InnoCentive

InnoCentive is a Waltham, Massachusetts-based crowdsourcing company that accepts by commission research and development problems in engineering, computer science, math, chemistry, life sciences, physical sciences and business. The company frames these as “challenge problems” for anyone to solve. It gives cash awards for the best solutions to solvers who meet the challenge criteria.[1]

The idea for InnoCentive came to Alpheus Bingham and Aaron Schacht in 1998 while they worked together at Eli Lilly and Companyduring a session that was focused on exploring application of the Internet to business. The company was launched in 2001 by Jill Panetta, Jeff Hensley, Darren Carroll and Alpheus Bingham, with majority seed funding from Eli Lilly and Company. Darren Carroll led the launch effort and became the first CEO.

In 2005, InnoCentive was spun out of Eli Lilly with investments led by Spencer Trask of New York. In December 2006, shortly after Dwayne Spradlin took the helm as CEO, the company signed an agreement with the Rockefeller Foundation to add a non-profit area designed to generate science and technology solutions to pressing problems in the developing world. Between 2006 and 2009, The Rockefeller Foundation posted 10 challenges on InnoCentive with an 80% success rate.[2]

In February 2012, InnoCentive acquired UK-based OmniCompete.[3]

InnoCentive is a privately held, venture-backed firm headquartered near Boston in Waltham, Massachusetts, with a European office in London, UK. The company posts “Challenges” to its “Global Solver Community” in addition to internal Challenges—those targeted at private communities like employees, customers and suppliers.

InnoCentive’s solver community consists of over 355,000 people from nearly 200 countries,[4]

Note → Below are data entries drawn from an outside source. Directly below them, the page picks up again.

-- ==== Sys2Proof/Machine/Core.lean ====
section
/-! DEFINITION. The machine as the host's interface reads it. -/

def Sys2Proof.core : Host.Core :=
  { State := Sys2Proof.Machine.State, Fault := Sys2Proof.Machine.Fault, Refusal := Sys2Proof.Machine.Refusal,
    step := Sys2Proof.Machine.step, reset := Sys2Proof.Machine.State.reset }
end

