-- ==== Sys2Proof/Certificates/Slice0/Obligations.lean ====
section
/-! DEFINITION. The statements for the provers. `s0` names a state with its step report cleared, as a step
clears it at its start (R420); a meaning starts with PC = pc0 + 1 (log 14). -/

open Sys2Proof Sys2Proof.Machine

/-! ## Encoding (30_encoding.md) -/

/-- Decoding the bytes of any well-formed instruction gives it back, and leaves the bytes after it (R140 to
R149). -/
def Obligations.DecodeOfEncode : Prop :=
  ∀ (i : Instr) (rest : List Byte), i.wellFormed = true → decode (encode i ++ rest) = .ok (i, rest)

/-- Whatever decodes is well-formed, and its encoding is the bytes it was read from: no byte has a second
meaning (R140 to R151). -/
def Obligations.EncodeOfDecode : Prop :=
  ∀ (bytes : List Byte) (i : Instr) (rest : List Byte), decode bytes = .ok (i, rest) →
    i.wellFormed = true ∧ encode i ++ rest = bytes

/-- Words written out from the grid of R147 and the formats F1 to F3 (R141 to R144). -/
def Obligations.SpecWordsDecode : Prop :=
  decode [0xA9, 0x05] = .ok (.lda (.imm 0x05), []) ∧
  decode [0x8D, 0x00, 0x02] = .ok (.sta (.abs 0x0200), []) ∧
  decode [0x71, 0x40] = .ok (.adc (.mem (.indY 0x40)), []) ∧
  decode [0x1E, 0xFF, 0x07] = .ok (.asl (.mem (.absX 0x07FF)), []) ∧
  decode [0x6C, 0xFF, 0x02] = .ok (.jmpInd 0x02FF, []) ∧
  decode [0xD0, 0xFE] = .ok (.bne 0xFE, []) ∧
  decode [0x48] = .ok (.pha, []) ∧
  decode [0xC7, 0x10] = .ok (.dcp (.zp 0x10), []) ∧
  decode [0x00] = .ok (.brk, []) ∧
  decode [0x02] = .ok (.undefined 0x02, [])

/-- The opcode byte alone determines the length, 1, 2 or 3 bytes (R140): with enough bytes the decoder
takes exactly so many, and with fewer it refuses by name. That a code with no entry decodes too, with length 1, is
the model's choice (log 15), and so is the name of the refusal. -/
def Obligations.OpcodeGivesLength : Prop :=
  ∀ (code : Byte) (rest : List Byte),
    (codeLength code = 1 ∨ codeLength code = 2 ∨ codeLength code = 3) ∧
    (codeLength code - 1 ≤ rest.length →
      ∃ i, decode (code :: rest) = .ok (i, rest.drop (codeLength code - 1)) ∧ (encode i).length = codeLength code) ∧
    (rest.length < codeLength code - 1 → decode (code :: rest) = .error (.truncated code (codeLength code)))

/-- The 29 codes of R150 have no entry; 227 codes are populated, 151 without the undocumented ones (R147,
R150). -/
def Obligations.PopulatedCodes : Prop :=
  (∀ code : Byte, lookup code = none ↔ code ∈ absentCodes) ∧
  ∀ cfg : Config, ((List.range 256).filter fun n => populated cfg (BitVec.ofNat 8 n)).length =
    if cfg.undocEnabled then 227 else 151

/-! ## Construction and reset (10_state.md R70 to R72, 70_reset_and_hazards.md) -/

/-- `reset()` (R450): the CPU registers, PC from the vector at 0xFFFC in PRG-ROM, RUN; nothing else changes,
from any RUN. -/
def Obligations.ResetSetsTheCpu : Prop :=
  ∀ s : State, hostReset s =
    { s with
      a := 0x00, x := 0x00, y := 0x00, sp := 0xFD, p := 0x24, run := .running
      pc := addr16 (s.prg.read (0x7FFD % prgLength s.prgSize)) (s.prg.read (0x7FFC % prgLength s.prgSize)) }

/-- The values after construction (R70, R451): the counters and registers at zero, the arrays from the
cartridge and the power-on fill. A cartridge is refused exactly when its mapper is not 0, its PRG is neither 16 KB
nor 32 KB, or its CHR is neither absent nor a multiple of 8 KB (R96, R385). That an array byte beyond a fill's list
reads 0x00 (log 2) and that a CHR of no bytes is refused (log 18) are the model's choices. -/
def Obligations.ConstructionValues : Prop :=
  (∀ (c : Cartridge) (fill : PowerOnFill) (cfg : Config),
    construct c fill cfg = none ↔
      c.mapper ≠ 0 ∨ (c.prg.length ≠ 16384 ∧ c.prg.length ≠ 32768) ∨
      ∃ l, c.chr = some l ∧ (l.length = 0 ∨ l.length % 8192 ≠ 0)) ∧
  ∀ (c : Cartridge) (fill : PowerOnFill) (cfg : Config) (s : State), construct c fill cfg = some s →
    s.run = .needsReset ∧ s.config = cfg ∧ s.cycles = 0 ∧
    s.strobe = false ∧ s.cursor = 0 ∧ s.buttons = 0x00 ∧
    s.ppu.ctrl = 0x00 ∧ s.ppu.mask = 0x00 ∧ s.ppu.status = 0x00 ∧ s.ppu.oamAddr = 0x00 ∧ s.ppu.vramAddr = 0 ∧
    s.ppu.w = false ∧ s.ppu.scrollX = 0x00 ∧ s.ppu.scrollY = 0x00 ∧ s.ppu.readBuf = 0x00 ∧
    s.ppu.scanline = 0 ∧ s.ppu.dot = 0 ∧ s.ppu.nmiPending = false ∧
    s.ppu.mirroring = c.mirroring ∧ s.ppu.chrRom = c.chr.isSome ∧
    prgLength s.prgSize = c.prg.length ∧
    (∀ k, k < c.prg.length → s.prg.read k = c.prg.getD k 0) ∧
    (∀ k, k < 0x2000 → s.ppu.chr.read k = (c.chr.getD fill.chr).getD k 0) ∧
    (∀ k, k < 0x800 → s.ram.read k = fill.ram.getD k 0) ∧
    (∀ k, k < 0x2000 → s.prgRam.read k = fill.prgRam.getD k 0) ∧
    (∀ k, k < 0x800 → s.ppu.vram.read k = fill.vram.getD k 0) ∧
    (∀ k, k < 0x20 → s.ppu.palette.read k = fill.palette.getD k 0) ∧
    (∀ k, k < 0x100 → s.ppu.oam.read k = fill.oam.getD k 0)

As of January 2014, there was a total of 355,000 users from nearly 200 countries. Aside from traditional science PhDs, the user group includes technicians, students and engineers. More than 50% of registered solvers come from Russia, India, and China. Most of the problem solvers are well-educated, with a majority (65.8%) holding a PhD. InnoCentive has also signed agreements with the Chinese and Russian national science academies. As motivation for Russian universities, for example, a solver’s academic department can get 10% of any award.[5]